What’s the predicted probability that a specific edit be damaging? You can now get a quick answer to this question. ORES allows you to specify a project (e.g. English Wikipedia), a model (e.g. the damage detection model), and one or more revisions. The API returns an easily consumable response in JSON format:

image01

http://ores.wmflabs.org/scores/enwiki/damaging/642215410
diff_642215410 “damaging”: {
“prediction”: true,
“probability”: {
“false”: 0.0837,
“true”: 0.9163
}
}
http://ores.wmflabs.org/scores/enwiki/damaging/638307884
diff_638307884 (1) “damaging”: {
“prediction”: false,
“probability”: {
“false”: 0.8683,
“true”: 0.1317
}
}

English Wikipedia revisions as seen by editors (left) and as scored by ORES’ “damage” prediction model (right).

We built the service to be scalable, easily extensible and responsive: you can retrieve a score in a median time of 50 milliseconds (for already scored revisions) to 100 milliseconds (for unassessed revisions).  As of today, we support 14 language Wikipedias and Wikidata and we have computed scores for over 45 million revisions.  You can get started and use revision scores in your application with just a few lines of code by calling one of the available ORES endpoints.

Towards better quality control

ORES is not the first AI to be designed to help Wikipedians to do better quality control work.  English Wikipedians have long had automated tools (like Huggle and STiki ) and bots (like ClueBot NG) based on damage-detection AI to reduce their quality control workload.  While these automated tools have been amazingly effective at maintaining the quality of Wikipedia, they have also (inadvertently) exacerbated the difficulties that newcomers experience when learning about how to contribute to Wikipedia. These tools encourage the rejection of all new editors’ changes as though they were made in bad faith, and that type of response is hard on people trying to get involved in the movement. Our research shows that the retention rate of good-faith new editors took a nose-dive when these quality control tools were introduced to Wikipedia.[1]

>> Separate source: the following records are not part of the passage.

-- ==== Sys2Proof/Tests/Slice0.lean ====
section
/-! SUPPORT. The model's own tests: the well-formedness checks, words written out from 30_encoding.md,
one-step tests whose expected values come from 95_test_vectors.md, and, for each statement with hypotheses, a
concrete case that meets them. -/

namespace Sys2Proof.Tests

open Sys2Proof.Machine Sys2Proof.Claims

/-- The next state of an outcome. -/
def nextOf : Host.Outcome State Fault Refusal → Option State
  | .next t => some t
  | .fault _ => none
  | .refused _ => none

/-- The state after one step that takes the word w. -/
def send (w : CmdWord) (s : State) : Option State := nextOf (step (s.withFetchWord 64 w.toNat))

/-- The reset state with a tone of 11025 Hz, INC = M/4. -/
def quarterTone : State := { State.reset with freq := 0x2B110000 }

/-- The reset state with a noise tone and the given noise words. -/
def noiseTone (ws : List Word) : State := { quarterTone with wave := 4, nz := ws }

/-- The reset state of the smallest instance. -/
def smallest : State := State.resetOf ⟨2, 3, 1, 1, by decide, by decide, by decide, by decide⟩

/-! ### Well-formedness: each check refuses an ill-formed command -/

theorem test_wellFormed_accepts :
    (Instr.wrreg 0x0D 1).wellFormed = true ∧ (Instr.rdreg 0x0F).wellFormed = true ∧
      Instr.nop.wellFormed = true ∧ (Instr.gen 0).wellFormed = true ∧ Instr.rstph.wellFormed = true := by
  decide

theorem test_wellFormed_refuses_reserved_write : (Instr.wrreg 0x10 5).wellFormed = false := by decide

theorem test_wellFormed_refuses_reserved_read : (Instr.rdreg 0x10).wellFormed = false := by decide

theorem test_wellFormed_refuses_write_to_inc : (Instr.wrreg 0x04 5).wellFormed = false := by decide

theorem test_wellFormed_refuses_write_to_caps : (Instr.wrreg 0x0E 0).wellFormed = false := by decide

theorem test_wellFormed_refuses_write_to_srate : (Instr.wrreg 0x0F 0).wellFormed = false := by decide

/-! ### Decoding: one written-out word per constructor (30_encoding.md R75, 95_test_vectors.md P1) -/

theorem test_decode_nop : decode 0x0000000000000000 = .ok .nop := by decide

theorem test_decode_wrreg : decode 0x0101000001B80000 = .ok (.wrreg 0x01 0x01B80000) := by decide

theorem test_decode_rdreg : decode 0x020E000000000000 = .ok (.rdreg 0x0E) := by decide

theorem test_decode_gen : decode 0x03000000FFFFFFFE = .ok (.gen 0xFFFFFFFE) := by decide

theorem test_decode_rstph : decode 0x0400000000000000 = .ok .rstph := by decide

/-- V-ERR: an illegal OP beats every other check, and a reserved field beats a bad address. -/
theorem test_decode_errors :
    decode 0x0720000100000005 = .error .opcode ∧ decode 0xFF00000000000000 = .error .opcode ∧
      decode 0x0120000100000005 = .error .rsvd ∧ decode 0x0001000000000000 = .error .rsvd ∧
      decode 0x0201000000000001 = .error .rsvd ∧ decode 0x0301000000000004 = .error .rsvd ∧
      decode 0x0400000000000001 = .error .rsvd := by
  decide

/-- P1's `GEN 4` on a byte-wide transport (R57), one byte of the next command after it. -/
theorem test_decodeBytes :
    decodeBytes [4, 0, 0, 0, 0, 0, 0, 3, 0] = some (.ok (.gen 4), [0]) := by
  decide

/-! ### One step each -/

/-- R130's example. -/
theorem test_nop : send 0 State.reset = some (answered State.reset .always 0 0) := by decide

/-- V-WR: DETUNE clamps −256 semitones to −128. -/
theorem test_wrreg_detune :
    (send 0x01020000FFFF0000 State.reset).map (fun t => (t.detune, t.rsp)) = some (0x8000, [⟨0, 0⟩]) := by
  decide

/-- V-WR: bit 0 clears STATUS. -/
theorem test_wrreg_status :
    (send 0x010D000000000001 { State.reset with err := true, ecode := 1 }).map
      (fun t => (t.err, t.ecode)) = some (false, 0) := by
  decide

/-- V-RD: CAPS. -/
theorem test_rdreg_caps :
    (send 0x020E000000000000 State.reset).map State.rsp = some [⟨0, 0x01141820⟩] := by
  decide

/-- P1: INC for 440 Hz. -/
theorem test_rdreg_inc :
    (send 0x0204000000000000 { State.reset with freq := 0x01B80000 }).map State.rsp =
      some [⟨0, 0x028DDFB9⟩] := by
  decide +kernel

/-- V-WAVE and P2, the saw with its tie at M/2. -/
theorem test_gen_saw :
    (send 0x0300000000000004 { quarterTone with wave := 1 }).map (fun t => (t.smp, t.phase)) =
      some ([0x000000, 0x080000, 0x100000, 0xF80000], 0) := by
  decide +kernel

/-- P5: noise, clamped, with overtones. -/
theorem test_gen_noise :
    (send 0x0300000000000004
      { noiseTone [0x000000, 0x080000, 0x7FFFFF, 0xF80000] with harm := 0x8000 }).map State.smp =
      some [0x000000, 0x0394B9, 0x100000, 0xFC6B47] := by
  decide +kernel

/-- V-RSTPH. -/
theorem test_rstph :
    (send 0x0400000000000000
      { State.reset with phase := 0x0A377EE4, hph := { HarmonicPhases.zero with h8 := 0x51BBF720 } }).map
      (fun t => (t.phase, t.hph)) = some (0, HarmonicPhases.zero) := by
  decide

/-- V-ERR: WRREG to a read-only register. -/
theorem test_error :
    (send 0x0104000000000005 State.reset).map (fun t => (t.rsp, t.err, t.ecode)) =
      some ([⟨4, 0⟩], true, 4) := by
  decide

/-- V-SINF, a row that is not a quarter point. -/
theorem test_sinf : sinf Params.default 0x00100000 = 0x000648 := by decide +kernel

/-- V-TUNE, the largest operands. -/
theorem test_tune : tune Params.default 0xFFFFFFFF 0x7FFF = 0x12457542 := by decide +kernel

/-- R86's example, and R85's address form and comment. -/
theorem test_assemble :
    assembleLine "SETFREQ 440" = .command (.wrreg 0x01 0x01B80000) ∧
      assembleLine "RDREG @0x1F ; reserved" = .command (.rdreg 0x1F) ∧
      assembleLine "GEN -1" = .rejected := by
  decide +kernel

/-! ### The hypotheses of each statement can be met -/

theorem witness_DecodedWordIsTheCommandsWord : decode 0x0204000000000000 = .ok (.rdreg 0x04) := by decide

/-- Each row is spelled by a word, and a word spells none. -/
theorem witness_WordsDecodeByTheOpcodeTable :
    (∀ r ∈ opcodeTable, r.pattern &&& r.mask = r.pattern) ∧
      (∀ r ∈ opcodeTable, (0x0500000000000000 : CmdWord) &&& r.mask ≠ r.pattern) := by
  decide

/-- FirstFailingCheckDecidesTheError: the state, and words for its first clause, at both ends of the range. -/
theorem witness_illegal_op :
    State.reset.rst = false ∧ State.reset.busy = none ∧ 5 ≤ (opField 0x0500000000000000).toNat ∧
      5 ≤ (opField 0xFF00000000000000).toNat := by
  decide

/-- Its second clause: RSVD, ADDR and DATA, at the lowest and the highest bit of each. -/
theorem witness_reserved_field :
    [0x0000000100000000, 0x0400800000000000].all (fun w => decide ((opField w).toNat < 5 ∧ rsvdField w ≠ 0)) ∧
    [0x0001000000000000, 0x0380000000000000, 0x0401000000000000].all (fun w =>
      decide ((opField w = 0 ∨ opField w = 3 ∨ opField w = 4) ∧ addrField w ≠ 0)) ∧
    [0x0000000000000001, 0x0210000080000000, 0x0400000000000001].all (fun w =>
      decide ((opField w = 0 ∨ opField w = 2 ∨ opField w = 4) ∧ dataField w ≠ 0)) := by
  decide

/-- Its third clause: both ends of the reserved addresses, for either command. -/
theorem witness_reserved_address :
    [0x0110000000000000, 0x01FF0000FFFFFFFF].all (fun w =>
      decide (opField w = 1 ∧ rsvdField w = 0 ∧ 0x10 ≤ (addrField w).toNat)) ∧
    [0x0210000000000000, 0x02FF000000000000].all (fun w =>
      decide (opField w = 2 ∧ rsvdField w = 0 ∧ dataField w = 0 ∧ 0x10 ≤ (addrField w).toNat)) := by
  decide

/-- Its fourth clause: each read-only register. -/
theorem witness_read_only_address :
    [0x0104000000000005, 0x010E000000000000, 0x010F000000000000].all (fun w =>
      decide (opField w = 1 ∧ rsvdField w = 0 ∧
        (addrField w = 0x04 ∨ addrField w = 0x0E ∨ addrField w = 0x0F))) := by
  decide

/-- A host that takes the response, one that takes it as its last, and one that does not. This is what
TakingAnErrorRecordsAndResponds and each statement about NOP, WRREG, RDREG and RSTPH asks of the state. -/
theorem witness_response_readiness :
    State.reset.rspReady.take = some .always ∧
      ({ State.reset with rspReady := .credit 1 }).rspReady.take = some (.credit 0) ∧
      ({ State.reset with rspReady := .credit 0 }).rspReady.take = none := by
  decide

theorem witness_ReservedAddressesAreRejected :
    0x10 ≤ (0x10 : BitVec 8).toNat ∧ 0x10 ≤ (0xFF : BitVec 8).toNat := by
  decide

/-- The boundary operands of the clamps: both sides of each bound. -/
theorem witness_clamps :
    (legalWave 7 = 7 ∧ legalWave 8 = 7 ∧ legalWave 6 = 6) ∧
      (legalDetune 0x7FFF = 0x7FFF ∧ legalDetune 0x8000 = 0x7FFF ∧ legalDetune 0xFFFF8000 = 0x8000 ∧
        legalDetune 0xFFFF7FFF = 0x8000) ∧
      (legalHarm 0x8000 = 0x8000 ∧ legalHarm 0x8001 = 0x8000 ∧ legalHarm 0x7FFF = 0x7FFF) ∧
      (legalPhase smallest.params 4 = 0 ∧ legalPhase smallest.params 3 = 3 ∧
        legalPhase Params.default 0xFFFFFFFF = 0xFFFFFFFF) := by
  decide

/-- WritePhaseReducesModuloTheTurn: PHASE_W = 32, and half a turn. -/
theorem witness_WritePhaseReducesModuloTheTurn :
    State.reset.params.phaseW = 32 ∧ (0x80000000 : Word).toNat = 2 ^ State.reset.params.phaseW / 2 := by
  decide

/-- WriteStatusClearsOnBitZero: an operand with bit 0 set and one without. -/
theorem witness_WriteStatusClearsOnBitZero : (1 : Word).toNat % 2 = 1 ∧ (0xFFFFFFFE : Word).toNat % 2 = 0 := by
  decide

/-- Words with OP 0 and OP 4 that are not the command's. -/
theorem witness_NopOnlyResponds_RstphZeroesEveryPhase :
    opField 0x0001000000000000 = 0 ∧ (0x0001000000000000 : CmdWord) ≠ 0 ∧
      opField 0x0400000000000001 = 4 ∧ (0x0400000000000001 : CmdWord) ≠ 0x0400000000000000 ∧
      effectiveWave State.reset.wave = .sine ∧ effectiveWave 5 = .sine := by
  decide

/-- RSTPH, and a GEN that has come to its response. -/
theorem witness_UntakenResponseHoldsTheCommand :
    let s := { quarterTone with rspReady := .credit 0, wave := 3 }
    s.rst = false ∧ s.rspReady.take = none ∧ (Readiness.credit 1).take = some (.credit 0) ∧
      (∀ n, Instr.rstph ≠ .gen n) ∧ (∃ t, exec .rstph s = .next t ∧ t.busy = some (.respond ⟨0, 0⟩)) ∧
      ∃ t, exec (.gen 2) s = .next t ∧ t.busy = some (.respond ⟨0, 0⟩) :=
  ⟨rfl, rfl, rfl, by simp, ⟨_, rfl, rfl⟩, _, rfl, rfl⟩

/-- Phase words at both ends, one of them not a quarter point. -/
theorem witness_SinfIsTheCorrectlyRoundedSine :
    0 < 2 ^ Params.default.phaseW ∧ 2 ^ 32 - 1 < 2 ^ Params.default.phaseW ∧
      ¬2 ^ Params.default.phaseW ∣ 4 * (2 ^ 32 - 1) := by
  decide

theorem witness_TuneIsTheRoundedIncrement :
    ¬(3072 : Int) ∣ (0x0100 : BitVec 16).toInt ∧ (0x01B80000 : Word) ≠ 0 := by
  decide

/-- Both integers beside a tie. -/
theorem witness_RneRoundsHalfToEven :
    (1 : Int) ≠ rne (1 / 2) ∧ |(1 / 2 : Rat) - (1 : Int)| = |(1 / 2 : Rat) - rne (1 / 2)| := by
  have h : rne (1 / 2) = 0 := by decide +kernel
  rw [h]; norm_num

/-- θ at 0, at half a turn and just above it, and at the last phase word. -/
theorem witness_BaseValuesOfTheWaveforms :
    ∀ θ ∈ [0, 2 ^ 31, 2 ^ 31 + 1, 2 ^ 32 - 1], θ < 2 ^ Params.default.phaseW := by
  decide

/-- Enough noise words, a host with exactly enough credit, and one that is always ready. -/
theorem witness_GenEmitsItsSamplesAndAdvancesThePhases :
    let s := { noiseTone [1, 2] with smpReady := .credit 2 }
    (effectiveWave s.wave = .noise → (2 : Word).toNat ≤ s.nz.length) ∧
      s.smpReady = .credit (0 + (2 : Word).toNat) ∧ s.rspReady.take = some .always ∧
      (effectiveWave quarterTone.wave = .noise → (4 : Word).toNat ≤ quarterTone.nz.length) ∧
      quarterTone.smpReady = .always ∧ ({ s with rspReady := .credit 0 }).rspReady.take = none := by
  decide

/-- The reset state, of which GEN 0 and the bounds of samples are stated among others, is legal. -/
theorem witness_legal_state : State.reset.Legal where
  phase_fits := by decide
  hph_fits := fun k => by cases k <;> decide
  harm_range := by decide
  err_iff := by decide
  ecode_defined := by decide
  busy_legal := nofun
  smp_fit := nofun
  rsp_legal := nofun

It doesn’t need to be that way.  For example, ORES allows new quality control tools to be designed that integrate with newcomer support and training spaces in Wikipedia (like the Teahouse and the Help desk).  Despite evidence on their negative impact on newcomers, Huggle, STiki and ClueBot NG haven’t changed substantially since they were first introduced and no new tools have been introduced.  These dominant tools tightly couple damage-detection AI with problematic quality control practices that make the newcomer environment so harsh.  By decoupling the damage prediction from the quality control process employed by Wikipedians, we hope to pave the way for experimentation with new tools and processes that are both efficient and welcoming to new editors.

A feminist inspiration

 

Please exercise extreme caution to avoid encoding racism or other biases into an AI scheme.

Wnt (from The Signpost)

When thinking about this problem, we were inspired by recent research that has called attention to increased technological influence on governance and power dynamics of computer-mediated spaces.[2]  While artificial intelligence may prove essential for solving problems at Wikipedia’s scale, algorithms that replicate subjective judgements can also dehumanize and subjugate people and obfuscate inherent biases.[3]  An algorithm that flags edits as subjectively “good” or “bad”, with little room for scrutiny or correction, changes the way those contributions and the people who made them are perceived.

Software development in a collaborative environment is a lot like a conversation—it requires the application of many different perspectives and progress happens through a sequence of iterations.  Before we made the ORES scoring service available, it was extremely difficult to stand up a new tool that took advantage of an AI for damage-detection.  By removing this barrier to entry, we’re adopting a “hearing to speech” strategy via open infrastructure.  We’re betting that, by lowering barriers for tool developers, we’ll enable them to explore better strategies for quality control work—strategies that aren’t so off-putting to newcomers.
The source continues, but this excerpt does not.